Costa del Chamaerops

The result of a 10 year amateur study undertaken by Dr. Butler along the Costa Blanca in Spain. Fascinating and well researched, brilliant photographs, including our cover, provided by the author.
by Dr. Neil Buttler, Dorset, UK
Chamaerops No.27 Summer 1997

I hesitated to write about this much loved and well documented plant because of the risk of comments like Not another one . However there are so many rich and varied communities of this plant, (known commonly as palmito or locally as margallo) in this area that the risk is worth taking. In the tourist sense Costa Blanca refers to the coastline of Spain. Chamaerops is regarded as a coastal plant but it does extend inland for considerable distances where suitable habitats are found.
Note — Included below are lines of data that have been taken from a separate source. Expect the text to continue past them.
-- ==== Sys2Proof/Machine/Dispatch.lean ====
section
/-! DEFINITION. One arm for each command of the opcode table. -/

namespace Sys2Proof.Machine

def exec (i : Instr) (s : State) : Host.Outcome State Fault Refusal :=
  match i with
  | .identify tag => Sys2Proof.Machine.execIdentify tag s
  | .status tag => Sys2Proof.Machine.execStatus tag s
  | .linkStatus tag => Sys2Proof.Machine.execLinkStatus tag s
  | .alarmStatus tag => Sys2Proof.Machine.execAlarmStatus tag s
  | .clearAlarms tag mask1 mask2 mask3 => Sys2Proof.Machine.execClearAlarms tag mask1 mask2 mask3 s
  | .timeSet tag minute second => Sys2Proof.Machine.execTimeSet tag minute second s
  | .zoneStatus tag zone => Sys2Proof.Machine.execZoneStatus tag zone s
  | .boundaryStatus tag boundary selector => Sys2Proof.Machine.execBoundaryStatus tag boundary selector s
  | .muteZone tag zone => Sys2Proof.Machine.execMuteZone tag zone s
  | .unmuteZone tag zone => Sys2Proof.Machine.execUnmuteZone tag zone s
  | .clearTrip tag zone => Sys2Proof.Machine.execClearTrip tag zone s
  | .relock tag => Sys2Proof.Machine.execRelock tag s
  | .restart tag => Sys2Proof.Machine.execRestart tag s
  | .readPage tag bank page => Sys2Proof.Machine.execReadPage tag bank page s
  | .stagePage tag bank page => Sys2Proof.Machine.execStagePage tag bank page s
  | .writeSlots tag first values => Sys2Proof.Machine.execWriteSlots tag first values s
  | .commitPage tag => Sys2Proof.Machine.execCommitPage tag s
  | .copyWorking tag => Sys2Proof.Machine.execCopyWorking tag s
  | .recallRetained tag => Sys2Proof.Machine.execRecallRetained tag s
  | .activate tag => Sys2Proof.Machine.execActivate tag s
  | .cancelActivation tag => Sys2Proof.Machine.execCancelActivation tag s
  | .retain tag => Sys2Proof.Machine.execRetain tag s
  | .abort tag => Sys2Proof.Machine.execAbort tag s
  | .monitorReport tag id period flags full lf => Sys2Proof.Machine.execMonitorReport tag id period flags full lf s
  | .badRequest kind words => Sys2Proof.Machine.execBadRequest kind words s
  | .committingCompletion => Sys2Proof.Machine.execCommittingCompletion s
  | .copyingCompletion => Sys2Proof.Machine.execCopyingCompletion s
  | .recallingCompletion => Sys2Proof.Machine.execRecallingCompletion s
  | .checkingCompletion => Sys2Proof.Machine.execCheckingCompletion s
  | .retainingCompletion => Sys2Proof.Machine.execRetainingCompletion s
  | .swap => Sys2Proof.Machine.execSwap s
  | .driveFrame => Sys2Proof.Machine.execDriveFrame s
  | .intervalEnd => Sys2Proof.Machine.execIntervalEnd s
  | .monitorStale id => Sys2Proof.Machine.execMonitorStale id s
  | .enterFree zone => Sys2Proof.Machine.execEnterFree zone s
  | .trip zone => Sys2Proof.Machine.execTrip zone s
  | .timeSetAct => Sys2Proof.Machine.execTimeSetAct s
  | .minuteBoundary => Sys2Proof.Machine.execMinuteBoundary s
  | .lineTransition => Sys2Proof.Machine.execLineTransition s
  | .carrierLost => Sys2Proof.Machine.execCarrierLost s
  | .syncCandidate bits => Sys2Proof.Machine.execSyncCandidate bits s
  | .syncConfirm bits => Sys2Proof.Machine.execSyncConfirm bits s
  | .frameTaken sync samples lane => Sys2Proof.Machine.execFrameTaken sync samples lane s
  | .lockLost sync => Sys2Proof.Machine.execLockLost sync s
  | .venueStopAsserted => Sys2Proof.Machine.execVenueStopAsserted s
  | .venueStopReleased => Sys2Proof.Machine.execVenueStopReleased s
  | .planLockChange => Sys2Proof.Machine.execPlanLockChange s
  | .supplyLow level => Sys2Proof.Machine.execSupplyLow s level
  | .supplyNormal level => Sys2Proof.Machine.execSupplyNormal s level
  | .supplyOff level => Sys2Proof.Machine.execSupplyOff s level
  | .powerReset level => Sys2Proof.Machine.execPowerReset level s
  | .restartPerformed level => Sys2Proof.Machine.execRestartPerformed level s

end Sys2Proof.Machine
end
This article is about my observations along the coastal zone of the province extending inland up to 30 kms. I have made regular botanical forays into the Mediterranean area over the last 40 years. Chamaerops was just one of many interesting plants but its distribution confined to the western Mediterranean was of some interest. This interest became more focused as I spent more time in the Chamaerops zone and over the last ten years my interest has been concentrated in the Alicante Province.

The fate of Chamaerops is very much linked to human activities, sometimes to its advantage and sometimes the reverse. Before humans invaded the Mediterranean, it had its own niche on coastal cliffs and inland where suitable habitats existed within its range. When early man decimated the forests this opened vast new areas that Chamaerops could colonise. It was of course excluded from the areas used for agriculture. Much of the poorer land that was used for subsistence farming for many centuries has been abandoned and Chamaerops has moved in. Such colonisation is very slow. The Province of Alicante has a varied landscape, both mountainous and flat. In the south of the province there are large areas of coastal plains which merge into the inland mountains. Going north the mountain chains curve eastward to the sea to produce the classic sea-cliff habitat for Chamaerops.